Your reply should consist solely of the lines from the start of the material below through the line containing "def locked (l", reproduced exactly.

::: The input :::

-- ==== Sys2Proof/Tests/Slice0.lean ====
section
/-! SUPPORT. Tests: what `Instr.wf` refuses; worked examples and numbers of the spec; and for every obligation that has hypotheses, values
that meet them. -/

namespace Sys2Proof.Tests

open Sys2Proof Sys2Proof.Machine

set_option Elab.async false

/-! ## Small states -/

/-- Field `f` of the register at `r` set to `n`, over what is listed of that register, or over 0. -/
def rf (r : Nat) (f : Fld) (n : Nat) (s : State) : State :=
  { s with regs := ainsert (aerase s.regs r) r (withField f n (aget (fun _ => 0) s.regs r)) }

/-- The register at `r` listed as `v`. -/
def rv (r : Nat) (v : Word) (s : State) : State := { s with regs := ainsert (aerase s.regs r) r v }

/-- The bits of a list, as a number. -/
def bitsTo (l : List Nat) : Nat := l.foldl (fun n b => setBit n b) 0

/-- Just the domains of `l` are on. -/
def on (l : List Nat) (s : State) : State :=
  rv Reg.PWR_DOM_ON0 (word (bitsTo (l.filter (· < 32)))) (rv Reg.PWR_DOM_ON1 (word (bitsTo ((l.filter (32 ≤ ·)).map (· - 32)))) s)

/-- Just the ready bits of `l` are set. -/
def ready (l : List Nat) (s : State) : State := rv Reg.GBL_READY (word (bitsTo l)) s

/-- Just the domains of `l` are locked off. -/
def locked (l : List Nat) (s : State) : State := rv Reg.PWR_LOCKOFF (word (bitsTo l)) s

/-- A descriptor at ring index 0, ready to start. -/
def dsc (op len target limit : Nat) (args : List Nat) : Desc :=
  ⟨0, leBytes 4 op ++ leBytes 4 len ++ leBytes 16 0 ++ leBytes 4 target ++ leBytes 4 0 ++ leBytes 4 limit ++ args.flatMap (leBytes 4),
    .ready, 0, Cpl.of 0, false, 0⟩

/-- Every die sensor fused with no offset and no slope. -/
def fusedSensors : State :=
  (List.range 28).foldl (fun s n => rv (Reg.CAL_FSENS_A n) 0 (rv (Reg.CAL_FSENS_B n) 0 s)) State.reset

/-- A parameter block within the limits of R557. -/
def goodBlock : List Byte :=
  List.replicate 24 0 ++ leBytes 8 (1000 + 2 ^ 32 * 1000) ++ leBytes 8 (65536 + 2 ^ 32 * 65536) ++ List.replicate 40 0
    ++ leBytes 4 3600 ++ leBytes 4 100 ++ [1] ++ List.replicate 167 0

/-- A directory whose plate 0 is OPEN: 8 × 8 pixels, at most 10 frames, 1,024 pages from LBA 1,024 on. -/
def openDir : Mem := [(0, 1), (3, 1), (0x10, 8), (0x12, 8), (0x24, 10), (0x41, 4), (0x49, 4)]

/-- The same plate, CLOSED with 10 frames. -/
def closedDir : Mem := [(0, 2), (3, 1), (0x10, 8), (0x12, 8), (0x20, 10), (0x24, 10), (0x41, 4), (0x49, 4)]

/-- A good IDENT request, and a good CAL request. -/
def identFrame : List Byte := tmkFrame 1 7 []
def calFrame : List Byte := tmkFrame 10 7 [0]

/-- The corners of the cell of view 0's reset table that (20000, 17000, 100) lies in, and the sum of its tetrahedron. -/
def cubeE (c dr dg db : Nat) : Int := (State.reset.cubeEntry 0 17 (1 + dr) (1 + dg) (0 + db) / 2 ^ (18 * c) % 2 ^ 18 : Nat)
def cubeSum (c : Nat) : Int := (tetraSums 16384 3616 616 100 (cubeE c)).headD 0

/-! ## What `Instr.wf` refuses, and what it lets through at the same limit -/

/-- R53: start-up has steps 1 to 15. -/
theorem test_wf_startup_step :
    (Instr.startupStepEnd 0 ⟨true, true, true⟩).wf = false ∧ (Instr.startupStepEnd 16 ⟨true, true, true⟩).wf = false
    ∧ (Instr.startupStepEnd 1 ⟨true, true, true⟩).wf = true ∧ (Instr.startupStepEnd 15 ⟨true, true, true⟩).wf = true := by decide

/-- R84: offsets of BAR0 are below 16 MiB and aligned. -/
theorem test_wf_register_offsets :
    (Instr.domainWakeRequest (.read 0x1000000)).wf = false ∧ (Instr.domainWakeRequest (.read 2)).wf = false
    ∧ (Instr.domainWakeRequest (.write 0x1000000 15 0)).wf = false ∧ (Instr.domainWakeRequest (.write 1 15 0)).wf = false
    ∧ (Instr.bar0Write 0x1000000 15 0).wf = false ∧ (Instr.bar0Write 3 15 0).wf = false
    ∧ (Instr.stagedRegWrite 0x1000000 15 0).wf = false ∧ (Instr.stagedRegWrite 2 15 0).wf = false
    ∧ (Instr.counterClearWrite 0x1000000 1).wf = false ∧ (Instr.counterClearWrite 1 1).wf = false
    ∧ (Instr.domainWakeRequest (.read 0xFFFFFC)).wf = true ∧ (Instr.domainWakeRequest (.write 0xFFFFFC 15 0)).wf = true
    ∧ (Instr.bar0Write 0xFFFFFC 15 0).wf = true ∧ (Instr.stagedRegWrite 0xFFFFFC 15 0).wf = true
    ∧ (Instr.counterClearWrite 0xFFFFFC 1).wf = true := by decide

/-- R78: the pair link carries 8-bit voltage codes. -/
theorem test_wf_pair :
    (Instr.pair (.request 256)).wf = false ∧ (Instr.pair (.rate 256)).wf = false ∧ (Instr.pair (.confirm 256)).wf = false
    ∧ (Instr.pair (.request 255)).wf = true ∧ (Instr.pair (.rate 255)).wf = true ∧ (Instr.pair (.confirm 255)).wf = true := by decide

/-- R113: a relay window is 512 KiB; R114: tags have 16 bits. -/
theorem test_wf_relay :
    (Instr.relayAccess 0 0x80000 .read).wf = false ∧ (Instr.relayAccess 0 6 .read).wf = false ∧ (Instr.relayTimeout 65536).wf = false
    ∧ (Instr.hostRelayTimeout 65536).wf = false ∧ (Instr.relayAccess 3 0x7FFFC .read).wf = true ∧ (Instr.relayTimeout 65535).wf = true
    ∧ (Instr.hostRelayTimeout 65535).wf = true := by decide

/-- R87: a ring has at most 65,536 entries. R403: command identifiers have 16 bits. -/
theorem test_wf_indexes :
    (Instr.hostMemFault (.dataWrite 0 65536)).wf = false ∧ (Instr.nvmeCompletion 0 65536 .done).wf = false
    ∧ (Instr.hostMemFault (.dataWrite 0 65535)).wf = true ∧ (Instr.nvmeCompletion 0 65535 .done).wf = true := by decide

/-- R208, R451: where an error may lie: a 32-byte unit of the frame store, a word of the 128 banks. -/
theorem test_wf_errors :
    (Instr.rowTime [⟨true, 2 ^ 30⟩] []).wf = false ∧ (Instr.rowTime [] [⟨true, 8388608⟩]).wf = false
    ∧ (Instr.fstPatrolScrub [⟨true, 2 ^ 30⟩]).wf = false ∧ (Instr.bnkScrub [⟨true, 8388608⟩]).wf = false
    ∧ (Instr.rowTime [⟨true, 2 ^ 30 - 1⟩] [⟨true, 8388607⟩]).wf = true ∧ (Instr.fstPatrolScrub [⟨true, 2 ^ 30 - 1⟩]).wf = true
    ∧ (Instr.bnkScrub [⟨true, 8388607⟩]).wf = true := by decide

/-- R473: 28 die sensors and 4 stack sensors. -/
theorem test_wf_sensors :
    (Instr.thmSweep (List.replicate 27 ⟨true, 0⟩)).wf = false ∧ (Instr.stackSensorRead (List.replicate 5 ⟨true, 0⟩)).wf = false
    ∧ (Instr.thmSweep (List.replicate 28 ⟨true, 0⟩)).wf = true ∧ (Instr.stackSensorRead (List.replicate 4 ⟨true, 0⟩)).wf = true := by
  decide

/-- A HOST message that carries `n` bytes. -/
def hostBytes (n : Nat) : HostBody := ⟨0, 0, 0, List.replicate n 0⟩

/-- R533: what each KIND of a HOST message carries. -/
theorem test_wf_host_messages :
    (Instr.hostReadRequest ⟨0, 0⟩ (hostBytes 1) 4).wf = false ∧ (Instr.hostReadRequest ⟨0, 0⟩ (hostBytes 0) 0).wf = false
    ∧ (Instr.hostReadRequest ⟨0, 0⟩ (hostBytes 0) 4097).wf = false ∧ (Instr.hostWrite ⟨0, 0⟩ (hostBytes 0)).wf = false
    ∧ (Instr.hostWrite ⟨0, 0⟩ (hostBytes 49)).wf = false ∧ (Instr.hostReadData ⟨0, 0⟩ (hostBytes 0)).wf = false
    ∧ (Instr.hostReadData ⟨0, 0⟩ (hostBytes 49)).wf = false ∧ (Instr.hostWriteDone ⟨0, 0⟩ (hostBytes 1)).wf = false
    ∧ (Instr.hostMsix ⟨0, 0⟩ (hostBytes 3)).wf = false ∧ (Instr.hostRelayRead ⟨0, 0⟩ (hostBytes 1)).wf = false
    ∧ (Instr.hostRelayWrite ⟨0, 0⟩ (hostBytes 5)).wf = false ∧ (Instr.hostRelayReadData ⟨0, 0⟩ (hostBytes 3)).wf = false
    ∧ (Instr.hostRequestFailed ⟨0, 0⟩ (hostBytes 1)).wf = false := by decide

/-- The same messages with what they may carry. -/
theorem test_wf_host_messages_good :
    (Instr.hostReadRequest ⟨0, 0⟩ (hostBytes 0) 4096).wf = true ∧ (Instr.hostWrite ⟨0, 0⟩ (hostBytes 48)).wf = true
    ∧ (Instr.hostReadData ⟨0, 0⟩ (hostBytes 48)).wf = true ∧ (Instr.hostWriteDone ⟨0, 0⟩ (hostBytes 0)).wf = true
    ∧ (Instr.hostMsix ⟨0, 0⟩ (hostBytes 4)).wf = true ∧ (Instr.hostRelayRead ⟨0, 0⟩ (hostBytes 0)).wf = true
    ∧ (Instr.hostRelayWrite ⟨0, 0⟩ (hostBytes 4)).wf = true ∧ (Instr.hostRelayReadData ⟨0, 0⟩ (hostBytes 4)).wf = true
    ∧ (Instr.hostRequestFailed ⟨0, 0⟩ (hostBytes 0)).wf = true := by decide

/-- R546: a second of the meter has 4,096 conversions. R550: a slot of its log has 64 bytes. R567: a frame has at most 4,096 bytes. -/
theorem test_wf_meter :
    (Instr.meterSecond []).wf = false ∧ (Instr.vddTmkDrop (.cut [])).wf = false ∧ (Instr.vddTmkDrop (.cut (List.replicate 64 0))).wf = true
    ∧ (Instr.ident (.port 0xB4 0 (List.replicate 4091 0))).wf = false ∧ (Instr.note (.port 0xB4 0 (List.replicate 40 0))).wf = true := by
  decide +kernel

/-- R566: bit 0 of an address byte is 0 for a write to the meter's port and 1 for a read from it. -/
theorem test_wf_port_address :
    (Instr.ident (.port 0xB5 0 [])).wf = false ∧ (Instr.ident (.port 0xB4 0 [])).wf = true ∧ (Instr.ident (.port 0x10 0 [])).wf = true
    ∧ (Instr.tmkBadRequest (.port 0xB5 [])).wf = false ∧ (Instr.tmkBadRequest (.port 0xB4 [])).wf = true
    ∧ (Instr.tmkBadRequest .relay).wf = true ∧ (Instr.portReadTransfer ⟨0xB4, .whole⟩).wf = false
    ∧ (Instr.portReadTransfer ⟨0xB5, .whole⟩).wf = true := by decide

/-- R142: a flit carries 304 bytes of payload, and a sector 76; one without payload bytes carries zeros. -/
theorem test_wf_flits :
    (Instr.flitReceive 0 ⟨15, 2, 0, 0, 0, 0, 511, [0]⟩).wf = false ∧ (Instr.flitReceive 0 ⟨15, 2, 0, 0, 0, 0, 511, []⟩).wf = true
    ∧ (Instr.flitReceive 0 ⟨15, 1, 0, 0, 0, 0, 511, List.replicate 304 0⟩).wf = true
    ∧ (Instr.sectorForward 0 ⟨0, [0]⟩).wf = false ∧ (Instr.sectorForward 0 ⟨0, List.replicate 76 0⟩).wf = true := by decide +kernel

/-- The same limit for every other request of the meter (R567). -/
theorem test_wf_meter_payload :
    ([.readNow (.port 0xB4 0 (List.replicate 4091 0)), .readLog (.port 0xB4 0 (List.replicate 4091 0)), .readParam (.port 0xB4 0
        (List.replicate 4091 0)),
      .writeParam (.port 0xB4 0 (List.replicate 4091 0)) true, .seal (.port 0xB4 0 (List.replicate 4091 0)) true,
      .setWall (.port 0xB4 0 (List.replicate 4091 0)), .note (.port 0xB4 0 (List.replicate 4091 0)), .calResult (.port 0xB4 0
          (List.replicate 4091 0)),
      .calApplyGref (.port 0xB4 0 (List.replicate 4091 0)) true, .calApplyXtal (.port 0xB4 0 (List.replicate 4091 0)) true] : List
          Instr).all
        (fun i => !i.wf) = true := by decide +kernel

/-- R589: the data region of the window port. R83: configuration space. -/
theorem test_wf_offsets :
    (Instr.wpDataWrite 0x10000 15 0).wf = false ∧ (Instr.wpDataWrite 0x1002 15 0).wf = false
    ∧ (Instr.pcieConfigWrite (.other 4096 0)).wf = false ∧ (Instr.pcieConfigWrite (.other 2 0)).wf = false
    ∧ (Instr.wpDataWrite 0xFFFC 15 0).wf = true ∧ (Instr.pcieConfigWrite (.other 4092 0)).wf = true := by decide

/-- R176: LEN of a packet has 32 bits. -/
theorem test_wf_span (data : List Byte) (h : data.length = 2 ^ 32) (p : Fin 4) (x : PktHeader) :
    (Instr.span p x 0 1 1 data).wf = false ∧ (Instr.span p x 0 1 1 []).wf = true := by
  constructor
  · simp [Instr.wf, h]
  · rfl

/-! ## Numbers and worked examples of the spec -/

/-- The characters 1 to 9 in ASCII. -/
def digits : List Byte := [0x31, 0x32, 0x33, 0x34, 0x35, 0x36, 0x37, 0x38, 0x39]

/-- R14: the check value of CRC-32C. R145: that of the CRC-16. -/
theorem test_crc_check_values : crc32c digits = 0xE3069283 ∧ crc16 digits = 0xD0DB := by decide +kernel

/-- The example of 02_package_and_signals.md: the straps of the corner device read 0x59. -/
theorem test_straps_read_as_strapped :
    (match exec (.strapSample 0x59) State.reset with
      | .next t => t.reg Reg.GBL_STRAP == 0x59
      | _ => false) = true := by decide +kernel

/-- The example of R179: the first seven bytes of a pixel row. -/
theorem test_span_row_bits :
    (unpackRow 2 [0xFF, 0xFF, 0x07, 0, 0, 0, 0xE0, 0, 0, 0, 0, 0, 0, 0]).take 4 = [0x3FFFF, 1, 0x20000, 3] := by decide +kernel

/-- The example of R193: 2 pixels inside a feather of 32 cover 20 of 256; the mask value 0xC0 covers 193. -/
theorem test_window_coverage :
    coverage ⟨998, 120, 2000, 900, 32, 0, 0, 0, 0, 0⟩ 1000 400 = 20 ∧ maskCoverage 0xC0 = 193 := by decide

/-- The planes of the first Swage example of 09_frame_store_and_swage.md. -/
def swagePlane (b : Nat) : List Nat :=
  (List.range 4).flatMap (fun r => (List.range 64).map (fun x => b + 37 * x + 5 * r))

/-- That example at 2:1: no quantisation, and its first three bytes. -/
theorem test_swage_block :
    (fun x : Nat × List Byte => (x.1, x.2.take 3))
      (encodeBlock false 2 [swagePlane 100000, swagePlane 120000, swagePlane 90000]) = (0, [0x80, 0x00, 0xF2]) := by decide +kernel

/-- The staged values of the example of 10_genlock_and_slots.md. -/
def stageThree : State :=
  rv Reg.GEN_CFG 0x20D <| rv Reg.GEN_PERIOD 0x017D7840 <| rv Reg.GEN_ROWT 0x00400960 <| rv Reg.GEN_ORDER 0xFFFF3210 <|
  rv (Reg.GEN_SOFF 0) 500000 <| rv (Reg.GEN_SOFF 1) 7000000 <| rv (Reg.GEN_SOFF 2) 12500000 <| rv (Reg.GEN_SOFF 3) 17000000 <|
  rv (Reg.GEN_SDUR 0) 6250000 <| rv (Reg.GEN_SDUR 1) 5000000 <| rv (Reg.GEN_SDUR 2) 3750000 <| rv (Reg.GEN_SDUR 3) 2500000 <|
  rf (Reg.VIEW_CFG 0) F.VIEW_CFG_EN 1 <| rf (Reg.VIEW_CFG 1) F.VIEW_CFG_EN 1 <| rf (Reg.VIEW_CFG 2) F.VIEW_CFG_EN 1 <|
  rf (Reg.VIEW_CFG 3) F.VIEW_CFG_EN 1 State.reset

/-- R245: BOFF and the slots of that example. -/
theorem test_slot_schedule :
    (stageThree.slotTable [] 0).boff = 2625400
    ∧ (stageThree.slotTable [] 0).slots = [(0, 0), (1, 5875000), (2, 10750000), (3, 14625000)] := by decide +kernel

/-- R246 finds nothing against it. -/
theorem test_slot_schedule_passes : stageThree.schedFaults [] = [] := by decide +kernel

/-- R265: node 10 of the 33-cube lies at native 8,000. -/
theorem test_curve_node : curve false 8000 = 81920 := by decide +kernel

/-- The pixel of 11_decode_and_colour.md through HLG decode (R261) ... -/
theorem test_decode_example :
    decodeValue 2 0xA000 96000 = (7324, false) ∧ decodeValue 2 0xA000 80032 = (5090, false)
    ∧ decodeValue 2 0xA000 51200 = (2083, false) := by decide +kernel

/-- ... and the matrix (R264) ... -/
theorem test_matrix_example :
    (List.range 3).map (matrixValue (fun k => [0x10800, -1536, -512, -768, 0x10400, -256, 0x100, -1536, 0x10500].getD k 0) (fun _ => 0)
      [7324, 5090, 2083]) = [(7417, false), (5076, false), (2033, false)] := by decide +kernel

:::

#### Written response:
-- ==== Sys2Proof/Tests/Slice0.lean ====
section
/-! SUPPORT. Tests: what `Instr.wf` refuses; worked examples and numbers of the spec; and for every obligation that has hypotheses, values
that meet them. -/

namespace Sys2Proof.Tests

open Sys2Proof Sys2Proof.Machine

set_option Elab.async false

/-! ## Small states -/

/-- Field `f` of the register at `r` set to `n`, over what is listed of that register, or over 0. -/
def rf (r : Nat) (f : Fld) (n : Nat) (s : State) : State :=
  { s with regs := ainsert (aerase s.regs r) r (withField f n (aget (fun _ => 0) s.regs r)) }

/-- The register at `r` listed as `v`. -/
def rv (r : Nat) (v : Word) (s : State) : State := { s with regs := ainsert (aerase s.regs r) r v }

/-- The bits of a list, as a number. -/
def bitsTo (l : List Nat) : Nat := l.foldl (fun n b => setBit n b) 0

/-- Just the domains of `l` are on. -/
def on (l : List Nat) (s : State) : State :=
  rv Reg.PWR_DOM_ON0 (word (bitsTo (l.filter (· < 32)))) (rv Reg.PWR_DOM_ON1 (word (bitsTo ((l.filter (32 ≤ ·)).map (· - 32)))) s)

/-- Just the ready bits of `l` are set. -/
def ready (l : List Nat) (s : State) : State := rv Reg.GBL_READY (word (bitsTo l)) s

/-- Just the domains of `l` are locked off. -/
def locked (l : List Nat) (s : State) : State := rv Reg.PWR_LOCKOFF (word (bitsTo l)) s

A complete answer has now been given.